··· Recorded information

-- ==== Sys2Proof/Machine/MoverOps.lean ====
section
/-! DEFINITION. The mover and token instructions of Table ISA-6 and the descriptors of Table DM-1 (R202, R215, R242 to R264). -/

namespace Sys2Proof.Machine

/-- MVISSUE: starts a batch of COUNT descriptors at store address ADDR (R242); COUNT 0 is reserved (R190). -/
def execMvissue (i : IsleIdx) (count : BitVec 12) (addr : BitVec 22) (y : Sync) (s : State) : Host.Outcome State Fault Refusal :=
  .next (s.issueAt i (.mvissue count addr y))

/-- IMLOAD: starts copying a page of the image into the shadow bank, whichever bank it names (R215). -/
def execImload (i : IsleIdx) (page : Fin 16) (f : ImloadFields) (s : State) : Host.Outcome State Fault Refusal :=
  .next (s.issueAt i (.imload page f))

/-- Where page k of a bound image lies in its copy in a near channel, and its bytes: the pages stand one after another from IOFF
(R353). -/
def Image.pageAt (m : Image) (k : Nat) : Nat × Nat :=
  (m.ioff + 8 * ((m.sections.pages.take k).flatten).length, 8 * (m.sections.pages.getD k []).length)

/-- The page an IMLOAD copies has landed, read from the DRAM copy through the Isle's near channel with every code on the way: the
shadow bank holds it and its tag is valid, and the tokens of its sync field change (R205, R215). -/
def execImloadComplete (i : IsleIdx) (s : State) : Host.Outcome State Fault Refusal :=
  .next <|
    let k := (s.isle i).sk
    match k.imload, k.run with
    | some page, some (fn, h) =>
      let at' := ((s.imageOf fn h).map (fun m => m.pageAt page.toNat)).getD (0, 0)
      let r := s.devRead .job (2 ^ 39 + i.val * 2 ^ 33 + at'.1) at'.2
      let words := (chunks 8 r.2.1).map (fun w => (BitVec.ofNat 64 (leNat w) : DWord))
      let b : ImBank := { valid := true, fn := fn, image := h, page := page, words := words }
      let is := r.1.isle i
      let sk := { is.sk.setShadow b with imload := none, imSync := Sync.none }
      if is.sk.imload.isNone then r.1 else (r.1.setIsle i ({ is with sk := sk }.syncDone k.imSync)).settle i settleFuel
    | _, _ => s

/-- TTAKE: takes a token, at a queue's head or in the issue stage (R202, R205). -/
def execTtake (i : IsleIdx) (f : TFields) (s : State) : Host.Outcome State Fault Refusal :=
  .next (s.issueAt i (.ttake f))

/-- TPUT: puts a token (R202, R205). -/
def execTput (i : IsleIdx) (f : TFields) (s : State) : Host.Outcome State Fault Refusal :=
  .next (s.issueAt i (.tput f))

/-- COPY between spaces and layouts, to several Isles under PMASK (R254, R263). -/
def execCopy (i : IsleIdx) (d : DescFields) (s : State) : Host.Outcome State Fault Refusal :=
  .next (s.descriptor i .copy d)

/-- TRANSPOSE (R255). -/
def execTranspose (i : IsleIdx) (d : DescFields) (s : State) : Host.Outcome State Fault Refusal :=
  .next (s.descriptor i .transpose d)

/-- WINDOWX: sliding-window expansion (R256). -/
def execWindowx (i : IsleIdx) (d : DescFields) (s : State) : Host.Outcome State Fault Refusal :=
  .next (s.descriptor i .windowx d)

/-- AUTOMORPH: the Galois permutation of whole limbs (R257). -/
def execAutomorph (i : IsleIdx) (d : DescFields) (s : State) : Host.Outcome State Fault Refusal :=
  .next (s.descriptor i .automorph d)

/-- REVERSE: digit reversal of whole limbs (R257). -/
def execReverse (i : IsleIdx) (d : DescFields) (s : State) : Host.Outcome State Fault Refusal :=
  .next (s.descriptor i .reverse d)

/-- SEEDX: expands a seeded polynomial (R259). -/
def execSeedx (i : IsleIdx) (d : DescFields) (s : State) : Host.Outcome State Fault Refusal :=
  .next (s.descriptor i .seedx d)

/-- FORWARD: registers a standing forward (R264). -/
def execForward (i : IsleIdx) (d : DescFields) (s : State) : Host.Outcome State Fault Refusal :=
  .next (s.descriptor i .forward d)

/-- The oldest write phase of an Isle's mover begins when its tokens and credits allow (R252). -/
def execDescriptorWritePhase (i : IsleIdx) (s : State) : Host.Outcome State Fault Refusal :=
  .next <|
    if s.moverLive i then
      match s.writePhase false i with
      | some s' => s'.settle i settleFuel
      | none => s
    else s

/-! ## The debug port -/

/-- Isle cycles by which one preemption delays the scheduled transfers of a row: the spec gives none, an open value (R284). -/
def State.preemption (s : State) : Nat := (Config.isleWord 7 s.free).toNat

/-- The mover's token waits of an Isle grow by a delay. -/
def Isle.delayed (is : Isle) (n : Nat) : Isle := ({ is with mov := is.mov.pass n is.mov.batch.isEmpty }).noteWaits

/-- DEBUG_PREEMPT: in bring-up and test modes the debug port takes a grant of the channel's arbiter. The scheduled transfers of the job
on its row are late by an open number of Isle cycles, and their token waits grow by it; no data change (R284). The debug port requests
nothing in the other modes. -/
def execDebugPreempt (chan : ChanIdx) (s : State) : Host.Outcome State Fault Refusal :=
  .next <|
    if (s.boot.mode == 1 || s.boot.mode == 2) && s.running && !s.reef.fatal then
      match s.runningOn (ChanIdx.row chan) with
      | some j =>
        let n := s.preemption
        { s with isles := vmodAll s.isles (isleIn j.run) (fun _ is => is.delayed n), free := s.free + 1 }
      | none => s
    else s

end Sys2Proof.Machine
end

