-- ==== Sys2Proof/Machine/Dispatch.lean ====
section
/-! DEFINITION. The dispatch of commands to their meanings: one arm per constructor of `Instr`. -/

namespace Sys2Proof.Machine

······

The problem
All lines that include the word "delayed" must be copied from the material above.

Exercise result
def Isle.delayed (is : Isle) (n : Nat) : Isle := ({ is with mov := is.mov.pass n is.mov.batch.isEmpty }).noteWaits
        { s with isles := vmodAll s.isles (isleIn j.run) (fun _ is => is.delayed n), free := s.free + 1 }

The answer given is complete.